==== Material for this task

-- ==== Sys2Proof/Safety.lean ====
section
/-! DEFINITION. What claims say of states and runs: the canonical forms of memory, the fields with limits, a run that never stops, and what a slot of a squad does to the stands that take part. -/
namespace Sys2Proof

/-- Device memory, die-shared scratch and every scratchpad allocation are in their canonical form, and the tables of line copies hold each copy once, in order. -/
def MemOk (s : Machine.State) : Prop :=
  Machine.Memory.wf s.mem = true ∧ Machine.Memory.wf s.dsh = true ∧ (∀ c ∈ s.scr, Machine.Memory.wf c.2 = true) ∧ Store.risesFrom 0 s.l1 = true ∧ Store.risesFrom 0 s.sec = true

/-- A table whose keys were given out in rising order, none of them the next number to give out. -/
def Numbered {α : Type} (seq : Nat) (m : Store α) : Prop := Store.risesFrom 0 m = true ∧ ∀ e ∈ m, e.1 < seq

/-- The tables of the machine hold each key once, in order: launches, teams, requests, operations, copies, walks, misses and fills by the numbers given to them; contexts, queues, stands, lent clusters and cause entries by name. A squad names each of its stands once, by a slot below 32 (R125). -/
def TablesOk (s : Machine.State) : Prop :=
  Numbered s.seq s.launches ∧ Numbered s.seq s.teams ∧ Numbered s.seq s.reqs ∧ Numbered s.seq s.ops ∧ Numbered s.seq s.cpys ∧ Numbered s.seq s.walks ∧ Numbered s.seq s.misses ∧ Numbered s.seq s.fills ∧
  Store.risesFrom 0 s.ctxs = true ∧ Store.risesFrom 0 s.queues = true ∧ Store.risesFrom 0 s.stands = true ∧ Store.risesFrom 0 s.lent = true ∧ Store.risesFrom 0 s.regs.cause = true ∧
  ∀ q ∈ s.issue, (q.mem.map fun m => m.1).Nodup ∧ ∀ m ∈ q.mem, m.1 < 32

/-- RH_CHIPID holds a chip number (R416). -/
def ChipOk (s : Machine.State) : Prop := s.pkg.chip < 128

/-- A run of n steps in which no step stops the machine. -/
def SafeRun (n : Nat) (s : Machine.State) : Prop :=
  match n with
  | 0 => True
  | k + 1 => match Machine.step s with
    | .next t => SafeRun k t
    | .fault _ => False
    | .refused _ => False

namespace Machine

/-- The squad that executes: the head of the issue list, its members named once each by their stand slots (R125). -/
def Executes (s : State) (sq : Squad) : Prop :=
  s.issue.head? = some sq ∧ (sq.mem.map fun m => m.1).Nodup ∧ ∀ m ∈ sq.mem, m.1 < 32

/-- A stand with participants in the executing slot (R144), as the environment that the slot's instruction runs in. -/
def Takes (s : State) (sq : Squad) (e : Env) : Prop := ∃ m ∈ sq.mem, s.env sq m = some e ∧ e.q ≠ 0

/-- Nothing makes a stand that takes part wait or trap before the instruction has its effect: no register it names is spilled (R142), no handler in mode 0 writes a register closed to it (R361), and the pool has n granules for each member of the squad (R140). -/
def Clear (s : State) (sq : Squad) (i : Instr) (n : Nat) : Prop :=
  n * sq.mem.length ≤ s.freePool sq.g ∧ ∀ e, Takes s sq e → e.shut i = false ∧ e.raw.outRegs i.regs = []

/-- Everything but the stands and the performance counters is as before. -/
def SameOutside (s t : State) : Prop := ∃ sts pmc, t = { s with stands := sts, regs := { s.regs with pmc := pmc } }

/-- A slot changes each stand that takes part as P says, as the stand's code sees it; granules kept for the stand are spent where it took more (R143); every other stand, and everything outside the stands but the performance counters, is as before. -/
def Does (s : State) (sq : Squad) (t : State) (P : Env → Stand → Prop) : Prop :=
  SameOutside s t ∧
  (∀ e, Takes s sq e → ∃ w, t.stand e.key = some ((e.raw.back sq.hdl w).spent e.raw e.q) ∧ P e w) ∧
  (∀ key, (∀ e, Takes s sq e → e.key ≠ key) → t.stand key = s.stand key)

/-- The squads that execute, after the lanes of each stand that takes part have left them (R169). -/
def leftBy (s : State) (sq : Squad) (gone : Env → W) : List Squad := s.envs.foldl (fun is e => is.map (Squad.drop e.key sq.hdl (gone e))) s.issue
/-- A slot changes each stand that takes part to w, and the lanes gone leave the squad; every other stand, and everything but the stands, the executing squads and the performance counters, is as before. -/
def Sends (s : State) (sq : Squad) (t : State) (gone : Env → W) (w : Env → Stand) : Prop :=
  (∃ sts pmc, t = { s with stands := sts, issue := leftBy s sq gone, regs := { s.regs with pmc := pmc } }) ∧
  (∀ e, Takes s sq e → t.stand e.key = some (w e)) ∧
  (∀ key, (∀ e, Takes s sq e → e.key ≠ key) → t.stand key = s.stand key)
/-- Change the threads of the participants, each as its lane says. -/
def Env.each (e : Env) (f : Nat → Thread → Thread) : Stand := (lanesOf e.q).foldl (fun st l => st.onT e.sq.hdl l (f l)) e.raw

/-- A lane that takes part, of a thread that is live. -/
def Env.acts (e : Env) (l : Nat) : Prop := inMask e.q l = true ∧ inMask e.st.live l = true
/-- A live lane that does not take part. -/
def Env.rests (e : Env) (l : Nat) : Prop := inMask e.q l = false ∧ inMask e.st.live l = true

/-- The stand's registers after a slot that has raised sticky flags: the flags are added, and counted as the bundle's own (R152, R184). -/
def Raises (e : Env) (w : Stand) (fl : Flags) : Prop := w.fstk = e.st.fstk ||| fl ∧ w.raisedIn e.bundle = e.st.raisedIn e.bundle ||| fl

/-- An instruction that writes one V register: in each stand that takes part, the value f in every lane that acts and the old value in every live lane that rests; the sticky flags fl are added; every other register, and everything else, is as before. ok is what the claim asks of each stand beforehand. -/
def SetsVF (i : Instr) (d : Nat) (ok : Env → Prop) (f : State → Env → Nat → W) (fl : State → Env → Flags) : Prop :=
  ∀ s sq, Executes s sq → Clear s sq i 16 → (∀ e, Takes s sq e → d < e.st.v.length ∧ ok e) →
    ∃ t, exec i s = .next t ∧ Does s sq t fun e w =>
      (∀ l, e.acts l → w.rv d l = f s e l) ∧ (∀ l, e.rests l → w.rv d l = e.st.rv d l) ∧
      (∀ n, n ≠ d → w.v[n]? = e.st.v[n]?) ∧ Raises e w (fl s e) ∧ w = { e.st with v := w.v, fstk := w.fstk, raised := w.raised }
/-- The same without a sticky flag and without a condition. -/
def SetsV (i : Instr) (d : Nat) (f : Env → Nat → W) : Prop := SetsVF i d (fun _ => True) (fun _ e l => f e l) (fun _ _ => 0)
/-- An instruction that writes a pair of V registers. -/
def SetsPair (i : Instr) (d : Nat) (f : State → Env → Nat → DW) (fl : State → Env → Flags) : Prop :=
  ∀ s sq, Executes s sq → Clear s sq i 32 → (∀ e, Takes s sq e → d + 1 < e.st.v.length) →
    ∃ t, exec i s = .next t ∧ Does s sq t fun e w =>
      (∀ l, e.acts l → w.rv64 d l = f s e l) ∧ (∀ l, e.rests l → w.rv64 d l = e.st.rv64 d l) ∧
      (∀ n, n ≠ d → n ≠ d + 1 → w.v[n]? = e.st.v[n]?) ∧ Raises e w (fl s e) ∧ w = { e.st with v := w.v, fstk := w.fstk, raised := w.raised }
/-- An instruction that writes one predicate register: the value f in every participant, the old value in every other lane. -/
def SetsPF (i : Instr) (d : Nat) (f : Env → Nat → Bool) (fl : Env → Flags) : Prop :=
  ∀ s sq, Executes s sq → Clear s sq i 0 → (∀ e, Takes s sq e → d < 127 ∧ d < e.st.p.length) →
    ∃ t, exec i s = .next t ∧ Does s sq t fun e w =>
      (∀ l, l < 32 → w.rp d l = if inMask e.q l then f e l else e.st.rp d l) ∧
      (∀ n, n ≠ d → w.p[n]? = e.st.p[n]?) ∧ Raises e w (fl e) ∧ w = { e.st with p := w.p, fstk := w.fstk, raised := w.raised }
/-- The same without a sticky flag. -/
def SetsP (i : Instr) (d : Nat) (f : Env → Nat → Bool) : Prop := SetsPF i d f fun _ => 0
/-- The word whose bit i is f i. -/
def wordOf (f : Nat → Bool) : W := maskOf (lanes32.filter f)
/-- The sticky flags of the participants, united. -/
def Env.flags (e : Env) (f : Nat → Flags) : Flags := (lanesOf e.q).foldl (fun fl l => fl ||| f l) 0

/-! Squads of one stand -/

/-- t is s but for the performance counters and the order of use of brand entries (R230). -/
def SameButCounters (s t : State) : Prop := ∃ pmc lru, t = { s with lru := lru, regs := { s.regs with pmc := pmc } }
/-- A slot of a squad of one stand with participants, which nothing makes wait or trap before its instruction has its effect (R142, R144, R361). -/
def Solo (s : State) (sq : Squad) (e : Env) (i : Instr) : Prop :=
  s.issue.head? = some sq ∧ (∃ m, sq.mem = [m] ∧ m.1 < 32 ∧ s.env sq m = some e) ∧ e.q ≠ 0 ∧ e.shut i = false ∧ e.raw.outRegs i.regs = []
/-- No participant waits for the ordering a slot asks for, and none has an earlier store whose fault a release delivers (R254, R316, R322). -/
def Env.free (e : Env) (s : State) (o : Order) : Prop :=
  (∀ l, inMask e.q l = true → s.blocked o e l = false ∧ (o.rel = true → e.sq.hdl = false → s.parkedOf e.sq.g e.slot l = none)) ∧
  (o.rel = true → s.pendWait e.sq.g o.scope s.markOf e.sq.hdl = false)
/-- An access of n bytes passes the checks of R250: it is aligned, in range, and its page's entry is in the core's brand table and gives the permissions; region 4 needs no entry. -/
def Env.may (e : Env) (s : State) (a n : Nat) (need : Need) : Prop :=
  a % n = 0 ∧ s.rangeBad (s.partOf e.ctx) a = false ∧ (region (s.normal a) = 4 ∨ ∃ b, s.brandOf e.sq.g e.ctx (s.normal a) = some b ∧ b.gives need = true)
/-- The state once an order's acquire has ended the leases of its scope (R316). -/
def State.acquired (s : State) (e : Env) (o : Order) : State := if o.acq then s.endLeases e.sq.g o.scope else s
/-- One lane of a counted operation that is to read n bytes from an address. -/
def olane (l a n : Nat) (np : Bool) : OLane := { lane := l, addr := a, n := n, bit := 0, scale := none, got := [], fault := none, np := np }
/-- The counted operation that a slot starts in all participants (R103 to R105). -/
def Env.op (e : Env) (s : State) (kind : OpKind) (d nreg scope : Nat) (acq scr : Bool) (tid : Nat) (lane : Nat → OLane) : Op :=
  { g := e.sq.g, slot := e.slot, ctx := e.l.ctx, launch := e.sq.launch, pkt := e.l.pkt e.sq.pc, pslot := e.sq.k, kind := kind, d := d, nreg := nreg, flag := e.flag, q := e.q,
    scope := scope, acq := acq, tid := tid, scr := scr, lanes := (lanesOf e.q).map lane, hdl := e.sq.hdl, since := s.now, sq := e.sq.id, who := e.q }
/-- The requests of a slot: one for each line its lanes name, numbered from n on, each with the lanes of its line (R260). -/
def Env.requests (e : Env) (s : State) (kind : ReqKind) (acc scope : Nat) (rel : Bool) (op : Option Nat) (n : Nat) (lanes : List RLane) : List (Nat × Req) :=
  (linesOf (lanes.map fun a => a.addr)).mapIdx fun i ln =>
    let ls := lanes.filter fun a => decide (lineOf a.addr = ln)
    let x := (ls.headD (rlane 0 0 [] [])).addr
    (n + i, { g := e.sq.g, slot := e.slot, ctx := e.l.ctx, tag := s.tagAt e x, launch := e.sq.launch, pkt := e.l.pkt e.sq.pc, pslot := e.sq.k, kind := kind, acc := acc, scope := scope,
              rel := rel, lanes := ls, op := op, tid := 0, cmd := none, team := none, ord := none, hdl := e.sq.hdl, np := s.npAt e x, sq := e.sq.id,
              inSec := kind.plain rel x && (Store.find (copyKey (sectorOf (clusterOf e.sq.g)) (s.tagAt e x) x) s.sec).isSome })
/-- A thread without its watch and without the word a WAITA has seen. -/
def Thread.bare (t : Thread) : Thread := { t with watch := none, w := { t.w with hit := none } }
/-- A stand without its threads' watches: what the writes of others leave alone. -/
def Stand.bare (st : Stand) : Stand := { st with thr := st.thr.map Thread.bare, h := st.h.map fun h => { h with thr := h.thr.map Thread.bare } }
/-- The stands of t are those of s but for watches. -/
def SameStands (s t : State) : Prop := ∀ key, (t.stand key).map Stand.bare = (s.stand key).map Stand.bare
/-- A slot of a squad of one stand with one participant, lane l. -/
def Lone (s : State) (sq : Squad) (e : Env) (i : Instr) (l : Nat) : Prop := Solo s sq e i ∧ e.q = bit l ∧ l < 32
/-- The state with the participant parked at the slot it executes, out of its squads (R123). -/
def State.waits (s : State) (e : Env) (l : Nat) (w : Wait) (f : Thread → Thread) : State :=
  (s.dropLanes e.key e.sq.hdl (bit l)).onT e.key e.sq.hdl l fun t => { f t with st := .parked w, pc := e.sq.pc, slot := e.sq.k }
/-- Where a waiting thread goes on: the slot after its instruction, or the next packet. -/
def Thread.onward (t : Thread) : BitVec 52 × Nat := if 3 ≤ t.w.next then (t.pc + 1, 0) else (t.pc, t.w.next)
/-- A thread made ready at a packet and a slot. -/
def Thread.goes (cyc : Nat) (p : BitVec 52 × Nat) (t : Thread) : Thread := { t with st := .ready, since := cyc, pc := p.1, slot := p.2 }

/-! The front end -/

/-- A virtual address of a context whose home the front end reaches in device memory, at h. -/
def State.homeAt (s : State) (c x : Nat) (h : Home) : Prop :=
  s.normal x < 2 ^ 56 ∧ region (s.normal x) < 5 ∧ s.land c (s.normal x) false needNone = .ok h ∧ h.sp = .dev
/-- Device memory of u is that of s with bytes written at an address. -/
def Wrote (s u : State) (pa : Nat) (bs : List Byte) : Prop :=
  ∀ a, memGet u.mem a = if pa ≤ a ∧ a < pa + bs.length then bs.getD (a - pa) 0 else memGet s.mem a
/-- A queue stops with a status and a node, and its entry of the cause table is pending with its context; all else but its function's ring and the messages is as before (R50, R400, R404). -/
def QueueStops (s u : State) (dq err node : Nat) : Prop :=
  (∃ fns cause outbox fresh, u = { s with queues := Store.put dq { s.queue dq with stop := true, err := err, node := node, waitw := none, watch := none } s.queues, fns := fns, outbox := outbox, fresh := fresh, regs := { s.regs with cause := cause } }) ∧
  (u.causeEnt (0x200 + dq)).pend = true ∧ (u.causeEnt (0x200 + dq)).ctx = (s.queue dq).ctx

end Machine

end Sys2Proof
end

========

- Your task
Copy each line of the listing in which the word "ready" can be found.

- Solved problem
/-- A thread made ready at a packet and a slot. -/
def Thread.goes (cyc : Nat) (p : BitVec 52 × Nat) (t : Thread) : Thread := { t with st := .ready, since := cyc, pc := p.1, slot := p.2 }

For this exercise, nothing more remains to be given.